»»

-- ==== Sys2Proof/Machine/PortCmds.lean ====
section
/-! DEFINITION. The meanings of the commands of port and controller events (03_host_ports.md). -/

namespace Sys2Proof.Machine

/-- CC_EN_SET (R79). -/
def execCcEnSet (p : Port) (cc : CcFields) (aqa : Aqa) (s : State) : Host.Outcome State Fault Refusal :=
  .next (enableController s p cc aqa)

/-- CC_EN_CLEAR (R95). -/
def execCcEnClear (p : Port) (s : State) : Host.Outcome State Fault Refusal :=
  .next (disableController s p)

/-- SHUTDOWN_NORMAL (R95). -/
def execShutdownNormal (p : Port) (s : State) : Host.Outcome State Fault Refusal :=
  .next (shutdownOrderly s p)

/-- SHUTDOWN_ABRUPT (R95). -/
def execShutdownAbrupt (p : Port) (s : State) : Host.Outcome State Fault Refusal :=
  .next (shutdownAtOnce s p)

/-- FUNCTION_LEVEL_RESET (R95). -/
def execFunctionLevelReset (p : Port) (s : State) : Host.Outcome State Fault Refusal :=
  .next (flr s p)

/-- HOT_RESET_OR_PERST (R95). -/
def execHotResetOrPerst (p : Port) (perst : Bool) (s : State) : Host.Outcome State Fault Refusal :=
  .next (conventionalReset s p perst)

/-- LINK_DOWN (R95). -/
def execLinkDown (p : Port) (s : State) : Host.Outcome State Fault Refusal :=
  .next (linkLost s p)

/-- LINK_UP (R70). -/
def execLinkUp (p : Port) (rate width : Nat) (flit : Bool) (s : State) : Host.Outcome State Fault Refusal :=
  .next (linkTrained s p rate width flit)

/-- DRAIN_COMPLETE (R95). -/
def execDrainComplete (p : Port) (s : State) : Host.Outcome State Fault Refusal :=
  .next (drainEnd s p)

/-- LTR_SEND (R74). -/
def execLtrSend (p : Port) (us : Nat) (s : State) : Host.Outcome State Fault Refusal :=
  .next (ltrMessage s p us)

/-- PERST_N_DEASSERT (R97). -/
def execPerstNDeassert (p : Port) (s : State) : Host.Outcome State Fault Refusal :=
  .next (perstOff s p)

/-- CONFIGURATION_REQUEST (R73). -/
def execConfigurationRequest (p : Port) (w : CfgReq) (s : State) : Host.Outcome State Fault Refusal :=
  .next (configAccess s p w)

/-- MSIX_TABLE_WRITE (R65). -/
def execMsixTableWrite (p : Port) (vector : Nat) (mask : Bool) (addr data : Nat) (s : State) : Host.Outcome State Fault Refusal :=
  .next (msixWrite s p vector mask addr data)

/-- INTERRUPT_COALESCING_EXPIRY (R82). -/
def execInterruptCoalescingExpiry (p : Port) (vector : Nat) (s : State) : Host.Outcome State Fault Refusal :=
  .next (coalExpiry s p vector)

/-- PCIE_UNCORRECTABLE_ERROR (R98). -/
def execPcieUncorrectableError (p : Port) (id : Option Nat) (s : State) : Host.Outcome State Fault Refusal :=
  .next (pcieError s p id)

end Sys2Proof.Machine
end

««

→ **Aim of the task**
Give again exactly, and only, the lines above starting at the one with "def execPerstNDeassert (p" and ending at the one with "def execConfigurationRequest (p".

→ **Response**
def execPerstNDeassert (p : Port) (s : State) : Host.Outcome State Fault Refusal :=
  .next (perstOff s p)

/-- CONFIGURATION_REQUEST (R73). -/
def execConfigurationRequest (p : Port) (w : CfgReq) (s : State) : Host.Outcome State Fault Refusal :=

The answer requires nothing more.